Note: since these tools are developing so fast, there is a chance some of what you read here may be out of date. That being said, I try to focus on the core, fundamental concepts of coding agents which will apply to most agentic tools.

So let’s dive in!

The Tech Stack

My primary language of choice is Node.js, so I decided to make a simple CLI tool with that. For simplicity’s sake, I also chose to use the Anthropic SDK instead of offering multiple providers.

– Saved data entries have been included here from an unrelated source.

/-- For all states s and t, if step s answers t: the parameters, program data and its size, mapper, mirroring,
chr_is_ram, the controller snapshots and the IRQ input level are the same, and graphics data are the same unless
they are RAM. Bank select and graphics RAM are the only mutable cartridge state. (10_state.md R25,
52_cartridge_sync.md R400, 52_cartridge_sync.md R412, 50_bus.md R306) -/
def Obligations.StepKeepsTheSession : Prop :=
  ∀ s t : State, step s = .next t → SameSession s t

/-- For every state meeting State.Inv, if step answers t then t meets it: RAM, vram, palette, oam, graphics and program
memory, the frame buffer and the frame handed out are canonical lists of in-range indexes; scanline is 0 to 261 and
cycle 0 to 340; at most eight sprites are selected for this line and for the next; n_prg is at least 1, at most 2
under mapper 0; B is 0; there is a halt cause exactly when halted. (51_ppu.md R330, 50_bus.md R301,
52_cartridge_sync.md R400, 10_state.md R15, 10_state.md R22) -/
def Obligations.StepKeepsTheInvariant : Prop :=
  ∀ s t : State, s.Inv → step s = .next t → t.Inv

/-- State.reset meets State.Inv (its blank cartridge is the model's choice, log 3). (70_reset_and_hazards.md R480,
70_reset_and_hazards.md R481) -/
def Obligations.ResetMeetsTheInvariant : Prop :=
  State.reset.Inv

/-- A = X = Y = 0, S = 0xFD, only I set, nmi_pending, halted, cause and cycles clear, packed flags 0x24 and 0x34;
strobe, shift registers and snapshots clear; PPU registers, counters, latches and lists clear; bank 0; in this state
no halt, no latched NMI and no NMI request stand. A, X, Y and the flags are the defaults of R26, which the model
takes where the spec lets a model take any value (log 12). PC is the word the reset vector reads (the blank
cartridge it reads from is the model's choice, log 3; the memories the spec leaves unspecified are not spoken of).
(10_state.md R26, 50_bus.md R310, 51_ppu.md R370, 52_cartridge_sync.md R407) -/
def Obligations.ResetValues : Prop :=
  let s := State.reset
  s.cpu.a = 0x00 ∧ s.cpu.x = 0x00 ∧ s.cpu.y = 0x00 ∧ s.cpu.s = 0xFD ∧
  s.cpu.p = { c := false, z := false, i := true, d := false, b := false, v := false, n := false } ∧
  (pack s.cpu.p false = 0x24 ∧ pack s.cpu.p true = 0x34) ∧
  (s.cpu.nmiPending = false ∧ s.cpu.halted = false ∧ s.cpu.haltCause = none ∧ s.cpu.cycles = 0) ∧
  VectorHolds 0xFFFC s.cpu.pc s ∧
  (s.bus.strobe = false ∧ s.bus.shift1 = 0 ∧ s.bus.shift2 = 0 ∧ s.bus.buttons1 = 0 ∧ s.bus.buttons2 = 0) ∧
  (s.ppu.ctrl = 0 ∧ s.ppu.mask = 0 ∧ s.ppu.vblank = false ∧ s.ppu.sprite0Hit = false ∧ s.ppu.spriteOverflow = false) ∧
  (s.ppu.oamAddr = 0 ∧ s.ppu.v = 0 ∧ s.ppu.t = 0 ∧ s.ppu.x = 0 ∧ s.ppu.w = false ∧ s.ppu.readBuffer = 0) ∧
  (s.ppu.scanline = 0 ∧ s.ppu.cycle = 0 ∧ s.ppu.nmiRequest = false ∧ s.ppu.frameReady = false) ∧
  (s.ppu.lineSprites = [] ∧ s.ppu.nextSprites = []) ∧
  (s.ppu.bg.patLo = 0 ∧ s.ppu.bg.patHi = 0 ∧ s.ppu.bg.attLo = 0 ∧ s.ppu.bg.attHi = 0) ∧
  (s.ppu.bg.ntLatch = 0 ∧ s.ppu.bg.ptLoLatch = 0 ∧ s.ppu.bg.ptHiLatch = 0 ∧ s.ppu.bg.atLatch = 0) ∧
  s.cart.bank = 0
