-- ==== Sys2Proof/Laws/Touched.lean ====
section
/-! SUPPORT. All that running an instruction can do to the machine: bus accesses and changes of the CPU. A property of
everything but the CPU that every bus access keeps is kept by every instruction, by induction on `Touched`. -/

namespace Sys2Proof.Machine

/-- `t` comes from `s` by bus accesses and changes of the CPU. -/
inductive Touched : State → State → Prop where
  | refl (s : State) : Touched s s
  | cpu (s t : State) (c : Cpu) : Touched s t → Touched s { t with cpu := c }
  | read (s t : State) (a : Word) : Touched s t → Touched s (busRead a t).st
  | write (s t : State) (a : Word) (v : Byte) : Touched s t → Touched s (busWrite a v t)

theorem Touched.push {s t : State} (h : Touched s t) (v : Byte) : Touched s (push v t) :=
  .cpu _ _ _ (.write _ _ _ _ h)

theorem Touched.pull {s t : State} (h : Touched s t) : Touched s (pull t).st :=
  .read _ _ _ (.cpu _ _ _ h)

theorem Touched.entry {s t : State} (h : Touched s t) (vec : Word) (b : Bool) : Touched s (interruptEntry vec b t) :=
  .cpu _ _ _ (.read _ _ _ (.read _ _ _ (.cpu _ _ _ ((h.push _).push _ |>.push _))))

/-- Every instruction. -/
theorem exec_touched (i : Instr) (s t : State) (h : exec i s = .next t) : Touched s t := by
  have hc := exec_byClass i s
  have r0 := Touched.refl s
  unfold AnswersByClass at hc
  cases ha : i.access with
  | idle => simp only [ha] at hc; obtain ⟨n, f, e⟩ := hc; rw [e] at h; cases h; exact .cpu _ _ _ r0
  | read src =>
    simp only [ha] at hc; obtain ⟨n, p, f, e⟩ := hc; rw [e] at h; cases h
    cases src <;> [exact .cpu _ _ _ r0; exact .cpu _ _ _ (.read _ _ _ r0)]
  | write m => simp only [ha] at hc; obtain ⟨n, v, e⟩ := hc; rw [e] at h; cases h; exact .cpu _ _ _ (.write _ _ _ _ r0)
  | modify m =>
    simp only [ha] at hc; obtain ⟨n, f, g, e⟩ := hc; rw [e] at h; cases h
    exact .cpu _ _ _ (.write _ _ _ _ (.read _ _ _ r0))
  | pointer n =>
    simp only [ha] at hc; rw [hc] at h; cases h
    exact .cpu _ _ _ (.cpu _ _ _ (.read _ _ _ (.read _ _ _ r0)))
  | halt => simp only [ha] at hc; rw [hc] at h; cases h; exact .cpu _ _ _ r0
  | push n =>
    cases i <;> first
      | (simp only [Instr.access] at ha; cases ha; done)
      | (cases h; exact .cpu _ _ _ ((Touched.refl s).push _))
      | (cases h; exact .cpu _ _ _ (.cpu _ _ _ (((Touched.refl s).push _).push _)))
  | pull n =>
    cases i <;> first
      | (simp only [Instr.access] at ha; cases ha; done)
      | (cases h; exact .cpu _ _ _ (.cpu _ _ _ (Touched.refl s).pull))
      | (cases h; exact .cpu _ _ _ (.cpu _ _ _ (Touched.refl s).pull.pull))
      | (cases h; exact .cpu _ _ _ (.cpu _ _ _ (Touched.pull (.pull (.cpu _ _ _ (Touched.refl s).pull)))))
  | brk =>
    simp only [ha] at hc; rw [hc] at h
    unfold brk at h
    split at h
    · cases h; exact .cpu _ _ _ r0
    · cases h; exact .cpu _ _ _ (.entry (.cpu _ _ _ r0) _ _)

/-! ## The fetch, the CPU's step and the machine's step -/

theorem Touched.trans {s t u : State} (h : Touched s t) (h' : Touched t u) : Touched s u := by
  induction h' with
  | refl => exact h
  | cpu t c _ ih => exact .cpu _ _ _ ih
  | read t a _ ih => exact .read _ _ _ ih
  | write t a v _ ih => exact .write _ _ _ _ ih

theorem fetch_touched (s : State) : Touched s (fetch s).st := by
  have r := Touched.refl s
  unfold fetch; simp only; split
  · exact .cpu _ _ _ (.read _ _ _ r)
  · unfold fetchOperand; split
    · exact .cpu _ _ _ (.read _ _ _ r)
    · exact .cpu _ _ _ (.read _ _ _ (.cpu _ _ _ (.read _ _ _ r)))
    · exact .cpu _ _ _ (.read _ _ _ (.cpu _ _ _ (.read _ _ _ (.cpu _ _ _ (.read _ _ _ r)))))

theorem cpuStep_touched {n i : Bool} {s t : State} (h : cpuStep n i s = .next t) : Touched s t := by
  unfold cpuStep at h; repeat' split at h
  · cases h; exact .refl _
  · cases h; exact .cpu _ _ _ (.entry (.cpu _ _ _ (.refl _)) _ _)
  · cases h; exact .cpu _ _ _ (.entry (.refl _) _ _)
  · exact (fetch_touched s).trans (exec_touched _ _ _ h)

/-- A step that answers: nothing for a halted machine, else the CPU's part and then the dots. -/
theorem step_parts {s t : State} (h : step s = .next t) :
    (s.cpu.halted = true ∧ t = s) ∨
    ∃ u, cpuStep s.ppu.nmiRequest s.irqLine (clearNmiRequest s) = .next u ∧ t = afterCpu s.cpu.cycles u := by
  simp only [step, syncStep] at h
  split at h
  · cases h; exact .inl ⟨‹_›, rfl⟩
  · split at h
    · cases h; exact .inr ⟨_, ‹_›, rfl⟩
    · cases h
    · cases h

end Sys2Proof.Machine
end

For the UI, I had a few choices. I’m sure some of you have heard of the backlash on social media concerning Claude Code’s decision to use Ink, a React-based CLI framework. OpenCode uses OpenTUI, a similar engine but with SolidJS. Since this is just a demo, I will only be making a CLI with Nodejs and raw text output, along with some external libraries for spinners and colors.

Step 1 - The Agentic Loop

At its core, Claude Code is a harness around LLM calls, in a loop. In this loop, your messages are sent to the LLM, which can use “tools” that you expose to it as a way of editing files, reading your codebase, etc. This is called an agentic loop. While in this loop, Claude Code will gather context, take action, and verify results until your prompt is successfully completed.

Agentic loop

For example: you might be working on a blog site and give a new feature request to Claude, such as “make a change to the codebase so users can leave comments”. Claude will first gather context about your project, by reading files, asking the user clarifying questions, searching for relevant code, etc. Once it has context, it will make changes to the codebase as it sees fit, and then verify its changes by running tests and communicating with the LSP to see if there are any type errors in the code it’s writing.

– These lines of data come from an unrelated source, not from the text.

-- ==== Sys2Proof/Tests/Slice0.lean ====
section
/-! SUPPORT. Tests: the decoding of every constructor from bytes written out of the spec's matrix, one or two steps for
each instruction that the spec's own examples and vectors cover, and a witness for the hypotheses of each statement. -/

namespace Sys2Proof.Tests

open Sys2Proof Sys2Proof.Machine

set_option Elab.async false

/-- Whether the bytes decode to `i` with nothing left over. -/
def decodes (bytes : List Byte) (i : Instr) : Bool :=
  match decode bytes with
  | .ok (j, rest) => j == i && rest.isEmpty
  | .error _ => false

/-- Bytes stored behind the addresses of a list. -/
def pokeAll : List (Word × Byte) → State → State
  | [], s => s
  | p :: rest, s => pokeAll rest (placeByte p.1 p.2 s)

/-- Bytes stored from `a` up. -/
def pokes (a : Word) : List Byte → State → State
  | [], s => s
  | v :: rest, s => pokes (a + 1) rest (placeByte a v s)

/-- The start the spec's examples use: PC=0x0600, I=1, other flags 0, registers 0, S=0xFD. -/
def start : State := { State.reset with cpu := Cpu.reset 0x0600 }

/-- Whether an outcome is a next state with a property. -/
def leaves (o : Out) (f : State → Bool) : Bool :=
  match o with
  | .next t => f t
  | .fault _ => false
  | .refused _ => false

/-- One step of the machine with `bytes` at `PC`, the memory of `mem` and the registers of `before`: whether the CPU is
then the one of `after`, all its registers compared, and the bytes of `out` are in memory. -/
def runs (bytes : List Byte) (mem : List (Word × Byte)) (before after : Cpu → Cpu) (out : List (Word × Byte)) : Bool :=
  let c := before start.cpu
  leaves (step (pokeAll mem (pokes c.pc bytes { start with cpu := c }))) fun t =>
    t.cpu == after c && out.all fun p => peek p.1 t == some p.2

/-! ## Decoding: the 256 cells of the matrix of 30_encoding rule R76

Each operand byte is 0x9C, each operand word is 0x9C37, the low byte first. -/

theorem test_decode_row0x : (
    decodes [0x00] .brkImp && decodes [0x01, 0x9C] (.oraIzx 0x9C) && decodes [0x02] .jamImp02 &&
    decodes [0x03, 0x9C] (.sloIzx 0x9C) && decodes [0x04, 0x9C] (.nopZp04 0x9C) &&
    decodes [0x05, 0x9C] (.oraZp 0x9C) && decodes [0x06, 0x9C] (.aslZp 0x9C) &&
    decodes [0x07, 0x9C] (.sloZp 0x9C) && decodes [0x08] .phpImp && decodes [0x09, 0x9C] (.oraImm 0x9C) &&
    decodes [0x0A] .aslAcc && decodes [0x0B, 0x9C] (.ancImm0B 0x9C) &&
    decodes [0x0C, 0x37, 0x9C] (.nopAbs 0x9C37) && decodes [0x0D, 0x37, 0x9C] (.oraAbs 0x9C37) &&
    decodes [0x0E, 0x37, 0x9C] (.aslAbs 0x9C37) && decodes [0x0F, 0x37, 0x9C] (.sloAbs 0x9C37)) = true := by decide +kernel

theorem test_decode_row1x : (
    decodes [0x10, 0x9C] (.bplRel 0x9C) && decodes [0x11, 0x9C] (.oraIzy 0x9C) && decodes [0x12] .jamImp12 &&
    decodes [0x13, 0x9C] (.sloIzy 0x9C) && decodes [0x14, 0x9C] (.nopZpx14 0x9C) &&
    decodes [0x15, 0x9C] (.oraZpx 0x9C) && decodes [0x16, 0x9C] (.aslZpx 0x9C) &&
    decodes [0x17, 0x9C] (.sloZpx 0x9C) && decodes [0x18] .clcImp && decodes [0x19, 0x37, 0x9C] (.oraAby 0x9C37) &&
    decodes [0x1A] .nopImp1A && decodes [0x1B, 0x37, 0x9C] (.sloAby 0x9C37) &&
    decodes [0x1C, 0x37, 0x9C] (.nopAbx1C 0x9C37) && decodes [0x1D, 0x37, 0x9C] (.oraAbx 0x9C37) &&
    decodes [0x1E, 0x37, 0x9C] (.aslAbx 0x9C37) && decodes [0x1F, 0x37, 0x9C] (.sloAbx 0x9C37)) = true := by decide +kernel

theorem test_decode_row2x : (
    decodes [0x20, 0x37, 0x9C] (.jsrAbs 0x9C37) && decodes [0x21, 0x9C] (.andIzx 0x9C) &&
    decodes [0x22] .jamImp22 && decodes [0x23, 0x9C] (.rlaIzx 0x9C) && decodes [0x24, 0x9C] (.bitZp 0x9C) &&
    decodes [0x25, 0x9C] (.andZp 0x9C) && decodes [0x26, 0x9C] (.rolZp 0x9C) &&
    decodes [0x27, 0x9C] (.rlaZp 0x9C) && decodes [0x28] .plpImp && decodes [0x29, 0x9C] (.andImm 0x9C) &&
    decodes [0x2A] .rolAcc && decodes [0x2B, 0x9C] (.ancImm2B 0x9C) &&
    decodes [0x2C, 0x37, 0x9C] (.bitAbs 0x9C37) && decodes [0x2D, 0x37, 0x9C] (.andAbs 0x9C37) &&
    decodes [0x2E, 0x37, 0x9C] (.rolAbs 0x9C37) && decodes [0x2F, 0x37, 0x9C] (.rlaAbs 0x9C37)) = true := by decide +kernel

theorem test_decode_row3x : (
    decodes [0x30, 0x9C] (.bmiRel 0x9C) && decodes [0x31, 0x9C] (.andIzy 0x9C) && decodes [0x32] .jamImp32 &&
    decodes [0x33, 0x9C] (.rlaIzy 0x9C) && decodes [0x34, 0x9C] (.nopZpx34 0x9C) &&
    decodes [0x35, 0x9C] (.andZpx 0x9C) && decodes [0x36, 0x9C] (.rolZpx 0x9C) &&
    decodes [0x37, 0x9C] (.rlaZpx 0x9C) && decodes [0x38] .secImp && decodes [0x39, 0x37, 0x9C] (.andAby 0x9C37) &&
    decodes [0x3A] .nopImp3A && decodes [0x3B, 0x37, 0x9C] (.rlaAby 0x9C37) &&
    decodes [0x3C, 0x37, 0x9C] (.nopAbx3C 0x9C37) && decodes [0x3D, 0x37, 0x9C] (.andAbx 0x9C37) &&
    decodes [0x3E, 0x37, 0x9C] (.rolAbx 0x9C37) && decodes [0x3F, 0x37, 0x9C] (.rlaAbx 0x9C37)) = true := by decide +kernel

theorem test_decode_row4x : (
    decodes [0x40] .rtiImp && decodes [0x41, 0x9C] (.eorIzx 0x9C) && decodes [0x42] .jamImp42 &&
    decodes [0x43, 0x9C] (.sreIzx 0x9C) && decodes [0x44, 0x9C] (.nopZp44 0x9C) &&
    decodes [0x45, 0x9C] (.eorZp 0x9C) && decodes [0x46, 0x9C] (.lsrZp 0x9C) &&
    decodes [0x47, 0x9C] (.sreZp 0x9C) && decodes [0x48] .phaImp && decodes [0x49, 0x9C] (.eorImm 0x9C) &&
    decodes [0x4A] .lsrAcc && decodes [0x4B, 0x9C] (.alrImm 0x9C) && decodes [0x4C, 0x37, 0x9C] (.jmpAbs 0x9C37) &&
    decodes [0x4D, 0x37, 0x9C] (.eorAbs 0x9C37) && decodes [0x4E, 0x37, 0x9C] (.lsrAbs 0x9C37) &&
    decodes [0x4F, 0x37, 0x9C] (.sreAbs 0x9C37)) = true := by decide +kernel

The implementation of the loop is pretty straightforward in terms of code. We simply make a main while loop that continuously accepts prompts from the user, until they exit out of the application (with ctrl+c). For each prompt, we send this to an LLM along with a list of tools it has access to. We output the response to the user, and use the tools the LLM specifies in order to extract/change information in our codebase, and feed it back to the LLM. This continues until the LLM concludes that it has finished the assignment.

The following is pseudocode that demonstrates this:

messages = []

function chat(user_message):
    messages.append(user_message)

    response = call_llm(messages, TOOLS)
    messages.append(response)

    // agentic loop
    while response.wants_to_use_tools:
        for each tool_call in response.tool_calls:
            result = execute_tool(tool_call.name, tool_call.input)
            messages.append(result)

        response = call_llm(messages, TOOLS)
        messages.append(response)

    print(response.text)

while true:
    user_input = prompt()
    chat(user_input)

So this raises the question, what are tools exactly?

Tools are pieces of functionality that the LLM can invoke to accomplish the task we prompted it to do. Without these tools, the LLM is completely incapable and can only output text; the tools are what allow it to edit files, read your codebase, search the web, check the language server for errors, etc.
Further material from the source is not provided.